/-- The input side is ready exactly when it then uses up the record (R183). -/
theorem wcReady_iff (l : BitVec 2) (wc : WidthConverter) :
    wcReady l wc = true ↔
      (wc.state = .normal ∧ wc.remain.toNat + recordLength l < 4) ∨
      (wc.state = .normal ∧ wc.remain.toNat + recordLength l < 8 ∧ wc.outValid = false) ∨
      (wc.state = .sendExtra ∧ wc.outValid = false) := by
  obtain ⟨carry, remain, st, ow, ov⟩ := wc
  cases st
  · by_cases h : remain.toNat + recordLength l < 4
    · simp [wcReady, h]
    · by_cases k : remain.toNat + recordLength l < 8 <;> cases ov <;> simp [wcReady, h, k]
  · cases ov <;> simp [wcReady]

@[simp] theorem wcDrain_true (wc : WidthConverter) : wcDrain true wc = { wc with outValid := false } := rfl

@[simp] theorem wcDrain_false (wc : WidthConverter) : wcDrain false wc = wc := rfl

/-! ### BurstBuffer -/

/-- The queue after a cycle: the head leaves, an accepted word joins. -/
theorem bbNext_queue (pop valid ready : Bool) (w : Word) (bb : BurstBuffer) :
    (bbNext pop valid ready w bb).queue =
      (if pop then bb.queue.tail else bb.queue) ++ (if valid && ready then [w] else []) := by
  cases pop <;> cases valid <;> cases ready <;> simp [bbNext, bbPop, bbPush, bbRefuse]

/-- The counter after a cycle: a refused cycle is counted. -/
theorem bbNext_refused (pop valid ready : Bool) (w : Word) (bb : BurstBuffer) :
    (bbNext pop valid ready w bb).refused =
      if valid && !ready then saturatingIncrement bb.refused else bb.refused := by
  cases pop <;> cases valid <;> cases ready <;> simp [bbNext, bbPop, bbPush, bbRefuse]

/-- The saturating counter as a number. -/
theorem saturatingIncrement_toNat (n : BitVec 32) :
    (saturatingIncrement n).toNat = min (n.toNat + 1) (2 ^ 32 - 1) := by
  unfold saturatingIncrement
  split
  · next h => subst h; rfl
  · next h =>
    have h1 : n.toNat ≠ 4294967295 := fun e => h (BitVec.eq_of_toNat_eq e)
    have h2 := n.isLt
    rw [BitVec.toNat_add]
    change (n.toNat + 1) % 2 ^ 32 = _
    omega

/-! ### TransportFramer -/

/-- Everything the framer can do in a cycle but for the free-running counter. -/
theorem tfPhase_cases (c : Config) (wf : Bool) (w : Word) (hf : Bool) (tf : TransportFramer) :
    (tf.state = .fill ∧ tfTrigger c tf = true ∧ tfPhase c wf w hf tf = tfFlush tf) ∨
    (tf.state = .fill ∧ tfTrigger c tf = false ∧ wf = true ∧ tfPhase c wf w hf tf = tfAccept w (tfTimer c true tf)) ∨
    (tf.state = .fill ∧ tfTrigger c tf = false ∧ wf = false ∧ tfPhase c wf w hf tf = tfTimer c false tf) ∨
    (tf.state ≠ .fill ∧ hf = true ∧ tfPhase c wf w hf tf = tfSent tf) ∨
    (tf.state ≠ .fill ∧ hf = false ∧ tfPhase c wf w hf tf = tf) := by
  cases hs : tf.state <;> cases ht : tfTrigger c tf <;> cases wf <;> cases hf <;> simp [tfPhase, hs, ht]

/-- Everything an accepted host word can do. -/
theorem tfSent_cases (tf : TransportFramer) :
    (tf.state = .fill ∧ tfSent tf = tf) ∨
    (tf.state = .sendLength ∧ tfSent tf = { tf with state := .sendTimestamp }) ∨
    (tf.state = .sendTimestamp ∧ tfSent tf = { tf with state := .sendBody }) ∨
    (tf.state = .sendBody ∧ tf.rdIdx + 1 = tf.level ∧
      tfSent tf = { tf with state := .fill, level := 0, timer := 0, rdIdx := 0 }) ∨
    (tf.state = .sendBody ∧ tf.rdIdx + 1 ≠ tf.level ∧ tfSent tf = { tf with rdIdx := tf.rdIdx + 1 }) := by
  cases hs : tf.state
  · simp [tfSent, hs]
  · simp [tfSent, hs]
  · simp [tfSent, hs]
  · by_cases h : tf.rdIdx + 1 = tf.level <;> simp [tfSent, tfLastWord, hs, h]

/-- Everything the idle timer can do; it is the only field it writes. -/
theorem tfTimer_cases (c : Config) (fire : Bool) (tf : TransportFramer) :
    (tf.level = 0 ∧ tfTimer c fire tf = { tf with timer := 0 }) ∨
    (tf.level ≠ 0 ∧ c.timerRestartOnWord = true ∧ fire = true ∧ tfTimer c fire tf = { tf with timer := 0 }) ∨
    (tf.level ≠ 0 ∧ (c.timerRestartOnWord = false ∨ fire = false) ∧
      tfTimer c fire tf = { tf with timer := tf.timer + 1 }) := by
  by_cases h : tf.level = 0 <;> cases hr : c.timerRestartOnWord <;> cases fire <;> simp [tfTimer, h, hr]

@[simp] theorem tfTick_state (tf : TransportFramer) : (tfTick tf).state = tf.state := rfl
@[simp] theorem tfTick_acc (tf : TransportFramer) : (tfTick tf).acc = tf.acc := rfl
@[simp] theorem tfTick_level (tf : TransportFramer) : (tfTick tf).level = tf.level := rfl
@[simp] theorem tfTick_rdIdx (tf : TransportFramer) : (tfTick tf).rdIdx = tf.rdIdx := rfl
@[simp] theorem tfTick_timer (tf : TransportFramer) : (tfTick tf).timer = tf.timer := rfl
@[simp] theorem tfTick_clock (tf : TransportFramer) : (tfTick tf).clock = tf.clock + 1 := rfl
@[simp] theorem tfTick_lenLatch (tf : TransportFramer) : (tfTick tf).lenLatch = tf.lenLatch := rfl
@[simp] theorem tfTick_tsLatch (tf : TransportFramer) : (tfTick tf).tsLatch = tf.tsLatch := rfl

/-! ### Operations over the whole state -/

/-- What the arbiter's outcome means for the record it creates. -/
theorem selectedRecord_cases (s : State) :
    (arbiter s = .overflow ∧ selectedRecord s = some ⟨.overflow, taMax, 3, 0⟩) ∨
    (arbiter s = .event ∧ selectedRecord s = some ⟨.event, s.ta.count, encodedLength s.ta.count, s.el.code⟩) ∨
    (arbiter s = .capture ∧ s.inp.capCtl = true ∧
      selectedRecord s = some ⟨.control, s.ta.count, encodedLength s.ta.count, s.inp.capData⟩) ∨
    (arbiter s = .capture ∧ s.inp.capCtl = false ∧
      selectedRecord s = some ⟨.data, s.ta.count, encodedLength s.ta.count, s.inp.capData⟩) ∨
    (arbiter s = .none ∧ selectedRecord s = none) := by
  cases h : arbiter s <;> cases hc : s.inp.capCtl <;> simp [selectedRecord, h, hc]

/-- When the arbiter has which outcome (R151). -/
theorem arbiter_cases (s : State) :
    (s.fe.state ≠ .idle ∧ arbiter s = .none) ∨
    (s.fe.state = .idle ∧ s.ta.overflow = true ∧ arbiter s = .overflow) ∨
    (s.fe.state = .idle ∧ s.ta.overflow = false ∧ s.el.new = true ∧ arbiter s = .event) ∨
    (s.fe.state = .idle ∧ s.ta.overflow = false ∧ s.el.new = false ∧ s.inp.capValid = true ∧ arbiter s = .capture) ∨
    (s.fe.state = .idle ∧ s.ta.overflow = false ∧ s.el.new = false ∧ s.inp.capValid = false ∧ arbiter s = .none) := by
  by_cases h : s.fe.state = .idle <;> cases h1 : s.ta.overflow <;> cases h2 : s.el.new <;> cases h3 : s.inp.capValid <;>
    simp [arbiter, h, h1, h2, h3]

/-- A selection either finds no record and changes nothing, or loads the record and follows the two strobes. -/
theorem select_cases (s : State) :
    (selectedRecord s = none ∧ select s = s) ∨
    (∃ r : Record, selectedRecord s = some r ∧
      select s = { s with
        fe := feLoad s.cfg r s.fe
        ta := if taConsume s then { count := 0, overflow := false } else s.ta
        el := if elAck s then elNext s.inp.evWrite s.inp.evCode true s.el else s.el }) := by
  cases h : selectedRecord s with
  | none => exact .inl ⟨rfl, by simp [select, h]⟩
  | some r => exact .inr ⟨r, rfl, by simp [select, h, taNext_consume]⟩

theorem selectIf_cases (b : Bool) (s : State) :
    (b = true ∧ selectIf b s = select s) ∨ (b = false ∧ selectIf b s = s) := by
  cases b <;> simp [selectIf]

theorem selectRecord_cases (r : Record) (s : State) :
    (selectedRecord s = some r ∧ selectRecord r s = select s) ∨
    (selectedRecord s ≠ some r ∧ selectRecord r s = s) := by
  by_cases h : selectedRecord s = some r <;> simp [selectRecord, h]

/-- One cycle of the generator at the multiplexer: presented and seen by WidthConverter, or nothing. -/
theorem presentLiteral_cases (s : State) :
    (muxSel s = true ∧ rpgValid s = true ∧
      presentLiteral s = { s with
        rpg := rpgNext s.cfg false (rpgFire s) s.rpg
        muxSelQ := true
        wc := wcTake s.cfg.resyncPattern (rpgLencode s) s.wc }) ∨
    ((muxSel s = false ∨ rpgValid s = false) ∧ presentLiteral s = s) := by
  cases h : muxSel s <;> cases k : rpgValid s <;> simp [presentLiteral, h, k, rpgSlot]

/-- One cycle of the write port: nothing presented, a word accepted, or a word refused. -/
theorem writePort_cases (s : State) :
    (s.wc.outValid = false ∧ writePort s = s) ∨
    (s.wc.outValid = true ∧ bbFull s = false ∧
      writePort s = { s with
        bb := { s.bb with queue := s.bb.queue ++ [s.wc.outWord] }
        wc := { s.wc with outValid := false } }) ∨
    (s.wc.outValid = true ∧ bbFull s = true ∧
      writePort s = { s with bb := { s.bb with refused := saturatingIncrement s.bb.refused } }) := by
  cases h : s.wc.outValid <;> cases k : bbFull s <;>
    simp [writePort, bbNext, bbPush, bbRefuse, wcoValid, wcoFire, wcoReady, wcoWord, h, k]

- - - -

EXERCISE AIM>
Copy the records above exactly, from the first line through the line containing "simp [wcReady, h]", and include nothing else.

COMPLETED TASK>
/-- The input side is ready exactly when it then uses up the record (R183). -/
theorem wcReady_iff (l : BitVec 2) (wc : WidthConverter) :
    wcReady l wc = true ↔
      (wc.state = .normal ∧ wc.remain.toNat + recordLength l < 4) ∨
      (wc.state = .normal ∧ wc.remain.toNat + recordLength l < 8 ∧ wc.outValid = false) ∨
      (wc.state = .sendExtra ∧ wc.outValid = false) := by
  obtain ⟨carry, remain, st, ow, ov⟩ := wc
  cases st
  · by_cases h : remain.toNat + recordLength l < 4
    · simp [wcReady, h]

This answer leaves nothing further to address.